1. Introduction to AESA RADAR. 

The evolution of RADAR, an overview of the AESA modes, signal processing, complex signals, matrices, FFT’s, weighting functions, and optimal "matched" FIR filters for track, antenna null formation, Stap, pulse compression, and ground moving target detection, geolocation and jammer cancellation.

2. Requirements Analysis. 

A RADAR requirements analysis, to define mode interleaving, weapon guidance, passive sensor integration, electronic warfare concepts, low probability of intercept (LPI), air-air search, multi-target track and SAR  from a pilot’s point of view.

3. Receiver-Exciter: 

Super-heterodyne receivers, frequency multipliers, analog and advanced digital IF sampling-synchronous detectors.  Phase coding, linear/non-linear frequency coding.  Digital pulse compression FIR filters including matched, integrated, and peak sidelobe reduction filters, with recursive sidelobe weighting.

4. Array Antenna. 

Fundamental concepts, one and two-dimensional antenna patterns, weighting functions, grating lobes, array steering, monopulse vector processing. Unified theory of Interferometric cancellers, adaptive beamforming, and spatial notch filters.  STAP and recursive STAP algorithms for canceling clutter and jamming.  Advanced matrix-based multi-channel slow-moving ground target detection, geolocation, and jammer cancellation.

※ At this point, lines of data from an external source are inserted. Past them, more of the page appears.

-- ==== Sys2Proof/Machine/Tile.lean ====
section
/-!
DEFINITION. Machine/Tile.lean: the Tile Array (chapter 04, R148, R212, R213): FILL, SWAP, STREAM, DRAIN and the events of
their fills, passes and drains. Results are those of program order (R130, R214); the events carry what timing decides:
when an entry is reserved, visible and free, and when a token is ready.
-/

namespace Sys2Proof.Machine

/-! ## Weight banks (R82, R99 to R101) -/

/-- A bank of a core. -/
def bankOf (b : Bool) (t : TileSt) : Bank := if b then t.bank1 else t.bank0

/-- A bank of a core set. -/
def setBank (b : Bool) (x : Bank) (t : TileSt) : TileSt := if b then { t with bank1 := x } else { t with bank0 := x }

/-- The non-finite mask of a bank's blocks (R101). -/
def nonFiniteMask (bs : List (Option WBlock)) : BitVec 64 :=
  BitVec.ofNat 64 (sumNat (bs.zipIdx.map fun p => match p.1 with
    | some b => if b.elems.any nonFiniteFp then 2 ^ p.2 else 0
    | none => 0))

/-- A bank of blocks. -/
def mkBank (p : Nat) (bs : List (Option WBlock)) : Bank := { p := p, blocks := bs, nonFinite := nonFiniteMask bs }

/-- The elements of block (rb, cb) of a dense 128 × 128 tile (R99). -/
def tileBlock (xs : Array Fp) (rb cb : Nat) : List Fp :=
  (List.range 256).map fun i => xs.getD ((16 * rb + i / 16) * 128 + 16 * cb + i % 16) (.fin false 0 0)

/-- A bank filled dense: a pack with P = 1 whose every block is present (R99). -/
def denseBank (fmt : Nat) (bs : List Byte) : Bank :=
  let xs := (decodeTensor fmt bs).toArray
  mkBank 1 ((List.range 64).map fun i => some { sel := i / 8, elems := tileBlock xs (i / 8) (i % 8) })

/-- The present blocks of occupancy masks as (logical K-block, block column), by K-tile, block row, block column
(R100). -/
def presentBlocks (masks : List Nat) : List (Nat × Nat) :=
  masks.zipIdx.flatMap fun m => ((List.range 64).filter fun i => m.1.testBit i).map fun i => (8 * m.2 + i / 8, i % 8)

/-- Whether some block column holds more than eight present blocks (R100). -/
def columnOverfull (present : List (Nat × Nat)) : Bool :=
  (List.range 8).any fun cb => decide (8 < present.countP fun b => b.2 == cb)

/-- A packed bank: physical row r of a column holds the column's r-th present block (R100). -/
def packedBank (p fmt : Nat) (present : List (Nat × Nat)) (bs : List Byte) : Bank :=
  let elems := (chunks (tensorBytes fmt 256) bs).map (decodeTensor fmt)
  let bl := List.zipWith (fun b es => (b.2, WBlock.mk b.1 es)) present elems
  mkBank p ((List.range 64).map fun i => ((bl.filter fun b => b.1 == i % 8)[i / 8]?).map Prod.snd)

/-! ## FILL and SWAP (R85, R89, R90, R100, R104, R148) -/

/-- Operations of the tile unit not yet complete (R137). -/
def tileOps (t : TileSt) : Nat := t.fills.length + t.drains.length

/-- Whether a busy token is that of a FILL that stands behind a pass which can never start (R109). -/
def tokenStuck (k : Core) (t : Option (Fin 16)) : Bool :=
  fillStuck k && t.isSome && k.tile.fills.any fun f => f.tok == t &&
    f.behind.any fun q => k.tile.entries.any fun e => e.seq == q && e.st == .waiting

/-- A core held at issue on a busy token: it stops where the token stands behind a pass that can never start (R109,
R138). -/
def holdToken (c : Fin 192) (t : Option (Fin 16)) (s : State) : State :=
  if tokenStuck (coreOf c s) t then stopCore c 0x0004 s else holdIssue (.core c) 0x01 s

/-- An instruction of a core with a token field: a reserved value stops the lesson, a busy token holds it (R138). -/
def withCoreTok (c : Fin 192) (n : Nat) (body : Option (Fin 16) → State → State) (s : State) : State :=
  if tokReserved n then stopCore c 0x0004 s
  else if !tokReady (coreOf c s).seq (tokField n) then holdToken c (tokField n) s
  else body (tokField n) s

/-- The bytes a FILL reads and the bank they give, or none when a column is overfull; the masks are read first. -/
def fillBank (k : Core) (free a fmt pack : Nat) : Option (Nat × Bank) :=
  if pack == 0 then
    let n := tensorBytes fmt 16384
    some (n, denseBank fmt (deskRead k free a n))
  else
    let present := presentBlocks ((chunks 8 (deskRead k free a (8 * pack))).map leNat)
    let n := 8 * pack + present.length * tensorBytes fmt 256
    if columnOverfull present then none
    else some (n, packedBank pack fmt present ((deskRead k free a n).drop (8 * pack)))

/-- The bytes that a FILL reads from the Desk. -/
def fillBytes (k : Core) (a fmt pack : Nat) : Nat :=
  if pack == 0 then tensorBytes fmt 16384
  else 8 * pack + (presentBlocks ((chunks 8 (memRead k.desk a (8 * pack))).map leNat)).length * tensorBytes fmt 256

/-- A FILL issued into the staging bank. -/
def beginFill (tok : Option (Fin 16)) (b : Bank) (k : Core) : Core :=
  let bank := !k.tile.active1
  let behind := (k.tile.entries.filter fun e => e.st == .waiting && (if bank then e.used1 else e.used0)).map fun e => e.seq
  let t := setBank bank b k.tile
  beginOp tok { k with tile := { t with fills := t.fills ++ [{ seq := k.nseq, bank := bank, tok := tok, behind := behind }] } }

/-- The body of FILL. -/
def fillBody (c : Fin 192) (w : Word) (s : State) : State :=
  let k := coreOf c s
  let fmt := fld w 16 4
  let pack := fld w 20 4
  let a := areg k.seq (fld w 12 4)
  let legacy := coreLegacy c s
  if !feederFmt fmt || decide (8 < pack) || (legacy && (decide (1 < pack) || (fmt != 2 && fmt != 3)))
      || tokReserved (fld w 24 5) then stopCore c 0x0004 s
  else
    let tok := tokField (fld w 24 5)
    if !tokReady k.seq tok then holdToken c tok s
    else if 4 ≤ tileOps k.tile then (if tileStuck k.tile then stopCore c 0x0004 s else holdIssue (.core c) 0x01 s)
    else if !deskSpan a (max (8 * pack) (fillBytes k a fmt pack)) then stopCore c 0x0004 s
    else if fenceMeets k a (fillBytes k a fmt pack) then holdIssue (.core c) 0x05 s
    else match fillBank k s.free a fmt pack with
      | none => stopCore c 0x0004 (deskDraw c a (8 * pack) s)
      | some (n, b) =>
        if !deskSpan a n then stopCore c 0x0004 (deskDraw c a n s)
        else advance (.core c) (deskDraw c a n (modCore c (beginFill tok b) s))

/-- FILL (R85, R100, R148). -/
def execFill (c : Fin 192) (w : Word) (s : State) : Out := instr (.core c) w 0x18 0x00 (fillBody c w) s

/-- FILL_COMPLETE (R148): the oldest FILL of a bank writes its last row and its token becomes ready. -/
def execFillComplete (c : Fin 192) (bank : Bool) (s : State) : Out :=
  .next <|
    let t := (coreOf c s).tile
    match t.fills.find? fun f => f.bank == bank with
    | none => s
    | some f =>
      if f.behind.any fun q => t.entries.any fun e => e.seq == q && e.st == .waiting then s
      else settleCore c (modCore c (fun k => endOp f.tok
        { k with tile := { k.tile with fills := k.tile.fills.filter fun x => x.seq != f.seq } }) s)

/-- SWAP (R85): the banks exchange roles for every slot issued after it. -/
def execSwap (c : Fin 192) (w : Word) (s : State) : Out :=
  instr (.core c) w 0x18 0x01 (fun s =>
    advance (.core c) (modCore c (fun k => { k with tile := { k.tile with active1 := !k.tile.active1 } }) s)) s

/-! ## One pass (R81, R95, R98, R102, R212) -/

/-- The streamed and stationary elements that meet in one cell column, with the cells of an absent block empty, in
ascending cell row (R95). -/
def columnCells (b : Bank) (row : Array Fp) (n : Nat) : List (List (Fp × Fp)) :=
  (List.range 8).map fun r =>
    match (b.blocks[8 * r + n / 16]?).join with
    | none => []
    | some blk => (List.range 16).map fun i =>
        (row.getD (16 * blk.sel + i) (.fin false 0 0), blk.elems.getD (16 * i + n % 16) (.fin false 0 0))

/-- A column's sum: each product added in turn, each addition rounded (R95). -/
def columnSum (acc : W32) (cells : List (Fp × Fp)) : W32 × BitVec 7 :=
  cells.foldl (fun x p => let y := tileMac x.1 p.1 p.2; (y.1, x.2 ||| y.2)) (acc, 0)

/-- Four products and the partial sum added exactly, then rounded toward zero (R212). -/
def legacyGroup (acc : W32) (g : List (Fp × Fp)) : W32 × BitVec 7 :=
  let t := g.foldl (fun x p =>
    let m := mulExact p.1 p.2
    let a := addExact x.1 m.1
    (a.1, x.2 || m.2 || a.2)) (decodeFloat 0x01 acc.toNat, false)
  let r := encodeFloat 0x01 1 0 0 true t.1
  (BitVec.ofNat 32 (if r.1 == 2 ^ 31 then 0 else r.1), if t.2 then r.2 ||| flagINV else r.2)

/-- A column's sum on a LEGACY_1216 channel: an absent block's positions count within their groups (R212). -/
def legacyColumn (acc : W32) (blocks : List (List (Fp × Fp))) : W32 × BitVec 7 :=
  let groups := blocks.flatMap fun b => if b.isEmpty then List.replicate 4 [] else chunks 4 b
  groups.foldl (fun x g => let y := legacyGroup x.1 g; (y.1, x.2 ||| y.2)) (acc, 0)

/-- One output row of a pass, from the accumulator's row. -/
def passRow (legacy : Bool) (b : Bank) (row : Array Fp) (acc : List W32) : List W32 × BitVec 7 :=
  let outs := acc.zipIdx.map fun x =>
    let cells := columnCells b row x.2
    if legacy then legacyColumn x.1 cells else columnSum x.1 cells.flatten
  (outs.map Prod.fst, orFlags (outs.map Prod.snd))

/-- The logical K-blocks that the selectors of a bank name. -/
def bankSelectors (b : Bank) : List Nat := (b.blocks.filterMap fun x => x.map fun y => y.sel).eraseDups

/-- Whether a streamed group of rows is skipped (R102). -/
def groupSkipped (b : Bank) (rows : List (Array Fp)) : Bool :=
  b.nonFinite == 0 &&
  rows.all fun r => (bankSelectors b).all fun k => (List.range 16).all fun i => isZeroFp (r.getD (16 * k + i) (.fin false 0 0))

/-- The rows of an accumulator after a pass: `valid` rows count, the others are issued as invalid slots (R98); skipped
groups keep their rows (R102). -/
def passRows (legacy : Bool) (b : Bank) (valid : Nat) (rows : List (Array Fp)) (data : List (List W32)) :
    List (List W32) × BitVec 7 :=
  let skips := (chunks 16 rows).map fun g => !legacy && groupSkipped b g
  let outs := data.zipIdx.map fun x =>
    match rows[x.2]? with
    | none => (x.1, (0 : BitVec 7))
    | some r => if x.2 < valid && !skips.getD (x.2 / 16) false then passRow legacy b r x.1 else (x.1, 0)
  (outs.map Prod.fst, orFlags (outs.map Prod.snd))

/-! ## STREAM (R85, R94 to R98, R148, R474) -/

/-- A new accumulator's rows: +0 (R95). -/
def zeroRows (n : Nat) : List (List W32) := List.replicate n (List.replicate 128 0)

/-- The core as the operation that holds a token will leave its Desk: what a STREAM that chases it reads (R474). -/
def chased (t : Option (Fin 16)) (k : Core) : Core :=
  match t with
  | none => k
  | some _ =>
    let mine := (k.dmas.filterMap fun o => if !o.toMem && o.tok == t then o.data.map fun d => (o.desk, d) else none) ++
      (k.narrows.filter fun o => o.func == 0 && o.tok == t).flatMap fun o => o.items.map fun x => (x.2.1, x.2.2)
    { k with desk := mine.foldl (fun d x => memWrite d x.1 x.2) k.desk
             dmas := k.dmas.filter fun o => o.toMem || o.tok != t
             narrows := k.narrows.filter fun o => o.func != 0 || o.tok != t }

/-- Whether the operation that holds a token is itself held by a fence and has no data yet. -/
def chaseHeld (t : Option (Fin 16)) (k : Core) : Bool :=
  t.isSome && ((k.dmas.any fun o => o.tok == t && o.data.isNone) || k.narrows.any fun o => o.tok == t && o.late)

/-- An entry after a pass. -/
def passInto (k : Core) (legacy : Bool) (rows : List (Array Fp)) (close : Bool) (trow tcol : BitVec 16) (e : Entry) : Entry :=
  let bank := k.tile.active1
  let r := passRows legacy (bankOf bank k.tile) e.rows rows e.data
  { e with
    data := r.1, flags := e.flags ||| r.2, trow := trow, tcol := tcol, open' := !close
    used0 := e.used0 || !bank, used1 := e.used1 || bank, bank := bank
    closeSeq := if close then k.nseq else e.closeSeq }

/-- A new entry, or a waiting accumulator when all eight are held or an earlier pass waits (R94). -/
def openEntry (k : Core) (t : Word) (acc rows : Nat) : Entry :=
  let wait := decide (8 ≤ heldEntries k.tile) || k.tile.entries.any fun e => e.st == .waiting
  { seq := k.nseq, acc := acc, rows := rows, data := zeroRows rows, flags := 0, trow := 0, tcol := 0
    st := if wait then .waiting else .reserved, open' := true, used0 := false, used1 := false, bank := false, next := 0
    since := t }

5. Airborne RADAR Equation.  

The air-air and air-ground airborne RADAR equations with IF Filters, A/D integrators, coherent / non-coherent integration, and pulse compression.  Target cross-section modeling and detection theory.

6. Airborne RADAR Clutter. 

Airborne RADAR clutter sources, Radar FFT maps and templates, constant clutter gamma model, and the all-important and rarely discussed ambiguous clutter RADAR equation. Radome effects, image lobes, clutter simulations, and distributions.

7. CFAR.  

Probability theory, target modeling, and the computation of the CFAR detection threshold.  Cell averaging, High PRF, Greatest Of, Ordered Statistic, advanced Shaped and Template driven CFAR’s with dynamic real time clutter measurements, and image morphology techniques to define  clutter regions in the FFT.

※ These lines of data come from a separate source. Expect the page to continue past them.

/-- LESSON_RUN_COMPLETE (R159): every core of a run has halted, or one has stopped, and all operations issued have
completed. -/
def execLessonRunComplete (run : Nat) (s : State) : Out :=
  .next <|
    match runOf run s with
    | none => s
    | some u =>
      if u.begun && u.cores.all fun c => coreFinished u.stop.isSome (coreOf c s) then
        let o := runOutcome u s
        let t := cardRun u (runFlags u s) (noteRunEnd u (mergeCounts u s))
        let t := u.cores.foldl (fun s c => modCore c (fun k => { k with run := none }) s) t
        let t := { t with runs := t.runs.filter fun x => x.id != u.id }
        let t := match descOf u.desc t with
          | some r => finish r o.1 o.2.1 o.2.2 t
          | none => t
        beginReady t
      else s

/-! ## Fencing a core (R160, R362 to R365, R402) -/

/-- Ring hops between compute dies (R9). -/
def ringHops (a b : Nat) : Nat := min ((a + 4 - b) % 4) ((b + 4 - a) % 4)

/-- The physical slots that are free substitutes: good and holding no logical number. -/
def freeSubstitutes (s : State) : List Nat :=
  (List.range 192).filter fun p => tgetD s.flash.coreStatus p 0 == 0 && !(s.flash.physOf.any fun x => x.2 == p)

/-- The substitute for a fenced slot: of the same die, else of the die with fewest hops, the lowest-numbered die and slot
first (R363). -/
def substituteFor (p : Nat) (s : State) : Option Nat :=
  let key (q : Nat) : Nat := ringHops (p / 48) (q / 48) * 1024 + q
  match freeSubstitutes s with
  | [] => none
  | q :: r => some (r.foldl (fun b x => if key x < key b then x else b) q)

/-- The number of enabled cores in service. -/
def enabledCores (s : State) : Nat := (s.flash.physOf.map Prod.snd).eraseDups.length

/-- A logical number given to a slot, or, with none free, to the enabled core of its channel with the lowest number
(R363, R364); CORE_CAPACITY_LOST is raised then. -/
def reassign (c p : Nat) (s : State) : State :=
  match substituteFor p s with
  | some q => modFlash (fun f => { f with physOf := tset f.physOf c q, rewrites := f.rewrites + 1 }) s
  | none =>
    let mates := ((liveChans s).filter fun x => x.2.cores.contains c).flatMap fun x => x.2.cores
    let mates := sortBy (fun a b => decide (a ≤ b)) (mates.filter fun d => physOf d s != p && (tget? s.flash.physOf d).isSome)
    let s := modFlash (fun f => { f with
      physOf := match mates with
        | d :: _ => tset f.physOf c (physOf d s)
        | [] => tdel f.physOf c
      rewrites := f.rewrites + 1 }) s
    raiseDev 15 (raiseEvent 0x61 [c, p, 0, enabledCores s] s)

/-- Whether a run may be rerun: in a step always; outside one when it wrote only its outputs and no output overlaps an
input (R365). -/
def canRerun (u : Run) (s : State) : Bool :=
  u.step.isSome || (!u.wroteOutside && !(u.ins.any fun a => u.outs.any fun b =>
    piecesMeet (pieces u.slot a.1 a.2 s) (pieces u.slot b.1 b.2 s)))

/-- The streams of a core's discarded operations leave their engines. -/
def dropStreams (c : Nat) (s : State) : State :=
  (coreOf c s).dmas.foldl (fun s o =>
    match o.engine with
    | some e => closeStream e (dmaStream c o.seq) o.len 0 0 s
    | none => s) s

/-- A core's in-flight work discarded (R362). -/
def dropWork (c : Nat) (s : State) : State :=
  modCore c (fun k => { k with dmas := [], narrows := [], disp := [], preds := []
                               tile := { k.tile with fills := [], drains := [], entries := [] } }) (dropStreams c s)

/-- The outputs of a run that cannot be rerun hold no defined value (R365). -/
def spoilOutputs (u : Run) (s : State) : State :=
  u.outs.foldl (fun s r => drawFree r.2 (vaWrite u.slot r.1 (freeBytes r.2 s) s)) s

/-- A run that lost a core: rerun from lesson start, or ended (R160, R365). Its provisional counts are discarded (R202). -/
def rerunRun (u : Run) (s : State) : State :=
  let s := u.cores.foldl (fun s c => dropWork c s) s
  if u.stop.isSome then u.cores.foldl (fun s c => modCore c haltStopped s) s
  else if canRerun u s then
    let v := { u with rerun := true, stats := [], expertCount := [], routeSeq := [], deferred := [], gradSat := false,
                            xposts := u.xposts.map fun x => { x with live := false } }
    beginRun v (modRun u.id (fun _ => v) s)
  else stopRun u.id stRolledBack 0x0601 (BitVec.allOnes 64) (spoilOutputs u s)

/-- A physical slot fenced: marked suspect, its logical numbers passed on, and the runs of their cores rerun. -/
def fenceSlot (c p : Nat) (s : State) : State :=
  let lgs := (s.flash.physOf.filter fun x => x.2 == p).map Prod.fst
  let hit := s.runs.filter fun u => u.begun && u.cores.any fun d => lgs.contains d
  let s := modFlash (fun f => { f with coreStatus := tset f.coreStatus p 1, rewrites := f.rewrites + 1 }) s
  let s := lgs.foldl (fun s d => reassign d p s) s
  let s := raiseEvent 0x60 [c, p, 0, enabledCores s] s
  hit.foldl (fun s u => rerunRun u s) s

8. Air-Air Search Modes.   

Processing and performance predictions for short range Air Combat Modes, all aspect Medium PRF search with LPI or long range automatic optimization options, and the Hi-PRF very long-range Alert-Confirm waveforms.  Detection in main beam clutter, LPI, MOfN range correlators, guard channels, and backend STC. PRF design, ghost false alarm reduction techniques, high-speed automatic waveform selection algorithms to maximize detection range, minimize LPI and false alarms, with adaptation to a rapidly changing measured environment. 

9. Track Modes

Kalman & Advanced FIR Filters. Kalman theory, Gauss Markov and derivative polynomial target models, symbolic math for computing the Kalman Q and STM matrixes, P matrix initialization, metrics, and designs for optimizing performance during acquisition, and transients.  Linearization techniques, coordinate systems, coupled and decoupled trackers. Optimal model-based least-squares FIR filters with 6DOF angular kinematics for weapon lead pursuit guidance and track maintenance. Median filtering and other more advanced "before and after" editing techniques for smooth lock transfers in tight formations and impulse removal from interference, multi-path, clutter, and jamming in a war time environment.

10. Mapping Modes.  

Synthetic Aperture RADAR, stretch pulse compression, azimuth compression, motion compensation, autofocus algorithms, INS and IMU modifications for targeting, height computations using stereo 3D SAR. Automatic target detection and recognition designs using the extensive Sandia national labs "MSTARS" public database of SAR military target images, and clutter.